(Goal of the exercise) From the records below, determine the number of lines containing "maxCount". Output that number alone.

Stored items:
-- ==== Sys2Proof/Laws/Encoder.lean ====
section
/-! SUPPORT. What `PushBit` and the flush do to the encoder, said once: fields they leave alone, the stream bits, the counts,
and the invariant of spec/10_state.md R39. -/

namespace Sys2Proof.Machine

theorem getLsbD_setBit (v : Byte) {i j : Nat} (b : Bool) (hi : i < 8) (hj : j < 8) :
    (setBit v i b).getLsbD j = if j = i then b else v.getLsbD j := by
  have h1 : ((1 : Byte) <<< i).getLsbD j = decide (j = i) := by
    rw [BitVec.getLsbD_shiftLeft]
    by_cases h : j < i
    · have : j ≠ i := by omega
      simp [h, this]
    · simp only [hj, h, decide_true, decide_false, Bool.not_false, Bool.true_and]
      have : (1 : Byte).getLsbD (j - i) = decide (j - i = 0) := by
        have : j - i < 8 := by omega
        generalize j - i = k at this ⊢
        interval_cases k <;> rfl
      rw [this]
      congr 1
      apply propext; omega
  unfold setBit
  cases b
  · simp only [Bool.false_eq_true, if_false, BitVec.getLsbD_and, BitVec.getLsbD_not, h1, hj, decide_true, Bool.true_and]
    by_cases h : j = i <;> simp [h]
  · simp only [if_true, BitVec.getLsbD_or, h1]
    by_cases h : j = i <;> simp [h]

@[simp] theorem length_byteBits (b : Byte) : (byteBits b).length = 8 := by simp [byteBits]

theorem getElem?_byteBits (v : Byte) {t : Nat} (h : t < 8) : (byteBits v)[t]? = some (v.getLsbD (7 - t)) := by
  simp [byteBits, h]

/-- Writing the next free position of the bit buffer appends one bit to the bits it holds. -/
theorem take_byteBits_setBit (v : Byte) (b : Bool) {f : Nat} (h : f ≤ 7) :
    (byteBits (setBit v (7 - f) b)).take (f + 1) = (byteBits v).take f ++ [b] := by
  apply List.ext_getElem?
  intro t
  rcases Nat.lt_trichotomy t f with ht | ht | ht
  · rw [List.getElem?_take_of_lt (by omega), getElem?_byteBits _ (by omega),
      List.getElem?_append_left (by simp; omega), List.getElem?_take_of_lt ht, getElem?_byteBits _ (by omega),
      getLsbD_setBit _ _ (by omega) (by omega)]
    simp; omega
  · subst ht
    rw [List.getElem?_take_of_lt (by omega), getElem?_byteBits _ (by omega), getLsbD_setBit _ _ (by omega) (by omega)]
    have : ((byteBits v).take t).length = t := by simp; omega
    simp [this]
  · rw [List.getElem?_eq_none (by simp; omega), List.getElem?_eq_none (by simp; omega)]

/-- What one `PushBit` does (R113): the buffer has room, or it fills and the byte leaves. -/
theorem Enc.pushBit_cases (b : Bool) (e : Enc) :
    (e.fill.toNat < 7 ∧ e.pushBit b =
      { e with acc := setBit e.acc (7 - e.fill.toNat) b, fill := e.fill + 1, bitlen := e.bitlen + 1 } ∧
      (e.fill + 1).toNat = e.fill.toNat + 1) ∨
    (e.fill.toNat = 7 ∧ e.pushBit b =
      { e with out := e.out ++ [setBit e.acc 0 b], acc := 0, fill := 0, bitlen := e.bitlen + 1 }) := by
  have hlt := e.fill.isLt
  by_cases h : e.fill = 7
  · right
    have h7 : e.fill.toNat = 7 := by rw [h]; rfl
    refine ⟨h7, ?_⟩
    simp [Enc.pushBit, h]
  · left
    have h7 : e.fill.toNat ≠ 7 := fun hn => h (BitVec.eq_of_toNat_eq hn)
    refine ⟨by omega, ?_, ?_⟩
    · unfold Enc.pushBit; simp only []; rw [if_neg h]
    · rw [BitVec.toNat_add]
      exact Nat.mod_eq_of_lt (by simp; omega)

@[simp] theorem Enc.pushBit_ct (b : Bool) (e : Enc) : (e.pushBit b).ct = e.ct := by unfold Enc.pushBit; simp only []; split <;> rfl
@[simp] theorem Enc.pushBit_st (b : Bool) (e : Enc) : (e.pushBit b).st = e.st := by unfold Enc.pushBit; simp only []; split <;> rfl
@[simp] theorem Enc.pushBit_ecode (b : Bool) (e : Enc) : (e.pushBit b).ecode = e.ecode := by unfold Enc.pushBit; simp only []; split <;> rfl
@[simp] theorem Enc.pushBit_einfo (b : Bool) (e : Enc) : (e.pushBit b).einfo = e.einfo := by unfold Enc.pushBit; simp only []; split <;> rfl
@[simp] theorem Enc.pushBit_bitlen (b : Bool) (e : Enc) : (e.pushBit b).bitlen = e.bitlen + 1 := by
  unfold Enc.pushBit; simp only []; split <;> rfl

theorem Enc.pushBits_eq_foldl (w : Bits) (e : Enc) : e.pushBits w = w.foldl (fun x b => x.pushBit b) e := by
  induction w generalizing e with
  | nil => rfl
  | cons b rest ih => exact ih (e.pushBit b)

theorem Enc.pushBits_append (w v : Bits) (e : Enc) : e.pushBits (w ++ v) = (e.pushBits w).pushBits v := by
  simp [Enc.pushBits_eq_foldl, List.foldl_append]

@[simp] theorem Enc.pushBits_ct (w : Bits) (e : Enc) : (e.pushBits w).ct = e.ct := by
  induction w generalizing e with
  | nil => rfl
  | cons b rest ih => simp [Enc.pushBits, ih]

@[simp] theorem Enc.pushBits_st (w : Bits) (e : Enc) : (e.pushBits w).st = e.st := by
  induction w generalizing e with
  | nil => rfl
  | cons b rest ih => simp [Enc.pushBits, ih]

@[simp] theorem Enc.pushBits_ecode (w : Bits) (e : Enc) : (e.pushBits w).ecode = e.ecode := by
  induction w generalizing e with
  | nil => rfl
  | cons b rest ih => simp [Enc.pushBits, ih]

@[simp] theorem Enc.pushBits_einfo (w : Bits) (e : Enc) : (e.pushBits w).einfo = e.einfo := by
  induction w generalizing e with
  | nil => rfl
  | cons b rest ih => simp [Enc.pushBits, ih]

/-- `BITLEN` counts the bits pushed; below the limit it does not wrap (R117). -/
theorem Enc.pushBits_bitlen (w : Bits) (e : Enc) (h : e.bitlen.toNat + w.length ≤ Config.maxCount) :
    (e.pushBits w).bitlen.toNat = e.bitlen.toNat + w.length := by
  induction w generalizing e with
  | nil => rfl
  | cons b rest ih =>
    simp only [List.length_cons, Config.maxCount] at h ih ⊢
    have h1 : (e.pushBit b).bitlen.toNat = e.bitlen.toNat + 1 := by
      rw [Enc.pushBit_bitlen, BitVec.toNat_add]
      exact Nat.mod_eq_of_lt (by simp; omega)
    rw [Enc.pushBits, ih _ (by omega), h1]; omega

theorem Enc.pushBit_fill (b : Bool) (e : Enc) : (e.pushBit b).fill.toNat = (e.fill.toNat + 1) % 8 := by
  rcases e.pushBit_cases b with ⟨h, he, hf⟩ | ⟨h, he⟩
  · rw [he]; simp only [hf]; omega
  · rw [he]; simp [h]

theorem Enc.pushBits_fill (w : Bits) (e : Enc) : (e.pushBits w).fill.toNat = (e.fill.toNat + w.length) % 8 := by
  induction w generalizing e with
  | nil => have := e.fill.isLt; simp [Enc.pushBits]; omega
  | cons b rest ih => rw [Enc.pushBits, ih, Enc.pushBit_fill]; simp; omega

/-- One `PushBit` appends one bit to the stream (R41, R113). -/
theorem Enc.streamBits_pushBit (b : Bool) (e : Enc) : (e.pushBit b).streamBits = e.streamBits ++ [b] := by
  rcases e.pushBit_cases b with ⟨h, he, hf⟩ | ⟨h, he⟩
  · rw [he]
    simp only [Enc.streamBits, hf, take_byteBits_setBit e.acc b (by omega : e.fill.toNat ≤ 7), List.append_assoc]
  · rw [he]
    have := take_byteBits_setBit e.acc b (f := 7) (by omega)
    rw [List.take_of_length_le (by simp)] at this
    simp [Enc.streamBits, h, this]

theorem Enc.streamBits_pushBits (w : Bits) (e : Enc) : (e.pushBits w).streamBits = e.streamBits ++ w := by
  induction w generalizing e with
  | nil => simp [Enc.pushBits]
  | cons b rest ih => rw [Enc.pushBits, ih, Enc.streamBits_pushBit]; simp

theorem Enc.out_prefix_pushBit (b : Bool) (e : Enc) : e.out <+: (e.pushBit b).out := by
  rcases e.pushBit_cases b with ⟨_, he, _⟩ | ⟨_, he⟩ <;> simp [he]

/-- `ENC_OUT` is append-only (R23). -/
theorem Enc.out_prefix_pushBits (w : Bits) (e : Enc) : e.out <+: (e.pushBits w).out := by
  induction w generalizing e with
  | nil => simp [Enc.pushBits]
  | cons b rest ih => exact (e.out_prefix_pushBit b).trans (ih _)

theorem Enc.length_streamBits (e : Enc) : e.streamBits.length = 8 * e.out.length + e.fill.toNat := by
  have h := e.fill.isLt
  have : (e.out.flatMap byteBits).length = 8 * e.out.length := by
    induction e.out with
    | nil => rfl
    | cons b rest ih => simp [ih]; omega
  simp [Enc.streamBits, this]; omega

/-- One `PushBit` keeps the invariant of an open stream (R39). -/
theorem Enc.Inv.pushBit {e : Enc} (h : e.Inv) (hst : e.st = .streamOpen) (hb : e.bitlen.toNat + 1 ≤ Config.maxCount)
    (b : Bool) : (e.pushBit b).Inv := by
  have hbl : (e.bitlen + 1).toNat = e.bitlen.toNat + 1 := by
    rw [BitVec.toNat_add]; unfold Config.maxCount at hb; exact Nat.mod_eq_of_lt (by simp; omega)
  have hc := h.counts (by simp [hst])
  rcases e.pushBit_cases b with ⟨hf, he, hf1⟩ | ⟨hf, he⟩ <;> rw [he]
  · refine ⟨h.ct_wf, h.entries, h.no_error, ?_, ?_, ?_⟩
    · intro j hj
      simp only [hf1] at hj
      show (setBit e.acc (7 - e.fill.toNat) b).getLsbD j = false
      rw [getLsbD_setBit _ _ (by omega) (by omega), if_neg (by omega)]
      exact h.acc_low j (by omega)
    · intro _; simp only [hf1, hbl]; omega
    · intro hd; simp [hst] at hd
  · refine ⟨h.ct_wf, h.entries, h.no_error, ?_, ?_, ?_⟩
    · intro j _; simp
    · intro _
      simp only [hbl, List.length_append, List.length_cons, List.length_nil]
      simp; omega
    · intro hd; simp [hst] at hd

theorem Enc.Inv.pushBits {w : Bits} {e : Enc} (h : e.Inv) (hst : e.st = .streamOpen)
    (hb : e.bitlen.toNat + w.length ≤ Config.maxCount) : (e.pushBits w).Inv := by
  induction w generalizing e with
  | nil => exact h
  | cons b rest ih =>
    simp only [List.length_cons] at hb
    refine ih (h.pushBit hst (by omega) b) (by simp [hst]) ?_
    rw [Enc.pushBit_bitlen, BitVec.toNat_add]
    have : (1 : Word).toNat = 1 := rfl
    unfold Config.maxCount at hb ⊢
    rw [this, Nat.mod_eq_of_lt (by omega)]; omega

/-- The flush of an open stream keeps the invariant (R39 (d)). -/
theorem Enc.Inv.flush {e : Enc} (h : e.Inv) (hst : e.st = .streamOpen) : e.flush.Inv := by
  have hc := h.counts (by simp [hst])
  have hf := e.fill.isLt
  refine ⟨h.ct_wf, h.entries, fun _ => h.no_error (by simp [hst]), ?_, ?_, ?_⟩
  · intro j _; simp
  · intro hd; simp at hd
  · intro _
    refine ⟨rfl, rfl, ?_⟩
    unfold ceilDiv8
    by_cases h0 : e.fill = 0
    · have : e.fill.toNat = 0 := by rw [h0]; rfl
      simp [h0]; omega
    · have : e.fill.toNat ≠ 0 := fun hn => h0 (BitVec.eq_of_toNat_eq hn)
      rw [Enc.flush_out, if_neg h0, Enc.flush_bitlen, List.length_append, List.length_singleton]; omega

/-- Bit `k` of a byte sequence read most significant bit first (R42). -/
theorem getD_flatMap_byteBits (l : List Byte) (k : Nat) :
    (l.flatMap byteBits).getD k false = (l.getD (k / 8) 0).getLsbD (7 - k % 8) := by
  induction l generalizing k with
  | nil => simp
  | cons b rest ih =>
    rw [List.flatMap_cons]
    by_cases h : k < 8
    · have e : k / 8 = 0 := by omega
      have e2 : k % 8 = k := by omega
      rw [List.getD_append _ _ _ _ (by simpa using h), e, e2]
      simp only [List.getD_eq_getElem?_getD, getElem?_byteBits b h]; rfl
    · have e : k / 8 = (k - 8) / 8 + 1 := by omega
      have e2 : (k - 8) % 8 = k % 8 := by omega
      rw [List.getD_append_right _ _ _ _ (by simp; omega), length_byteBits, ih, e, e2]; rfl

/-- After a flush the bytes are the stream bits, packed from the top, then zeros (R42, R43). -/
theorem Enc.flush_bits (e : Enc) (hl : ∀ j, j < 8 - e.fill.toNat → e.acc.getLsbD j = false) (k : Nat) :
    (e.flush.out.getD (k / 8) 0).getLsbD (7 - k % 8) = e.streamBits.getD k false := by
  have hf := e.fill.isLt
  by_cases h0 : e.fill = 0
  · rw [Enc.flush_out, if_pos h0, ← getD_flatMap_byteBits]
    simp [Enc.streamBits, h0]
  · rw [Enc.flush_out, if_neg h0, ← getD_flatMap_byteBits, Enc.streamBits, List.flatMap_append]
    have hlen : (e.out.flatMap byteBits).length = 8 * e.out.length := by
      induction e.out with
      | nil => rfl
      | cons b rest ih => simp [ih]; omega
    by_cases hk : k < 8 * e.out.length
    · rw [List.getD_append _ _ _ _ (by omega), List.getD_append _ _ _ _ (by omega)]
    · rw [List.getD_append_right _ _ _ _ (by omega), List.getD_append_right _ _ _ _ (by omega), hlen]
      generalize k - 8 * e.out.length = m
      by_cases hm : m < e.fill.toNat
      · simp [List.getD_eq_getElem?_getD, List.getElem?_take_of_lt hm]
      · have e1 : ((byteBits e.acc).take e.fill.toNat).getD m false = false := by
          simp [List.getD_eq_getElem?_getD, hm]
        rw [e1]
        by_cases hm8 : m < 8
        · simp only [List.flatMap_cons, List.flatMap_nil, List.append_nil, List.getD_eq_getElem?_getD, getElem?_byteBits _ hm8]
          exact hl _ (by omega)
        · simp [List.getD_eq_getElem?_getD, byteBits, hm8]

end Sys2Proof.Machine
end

(Exercise output) 6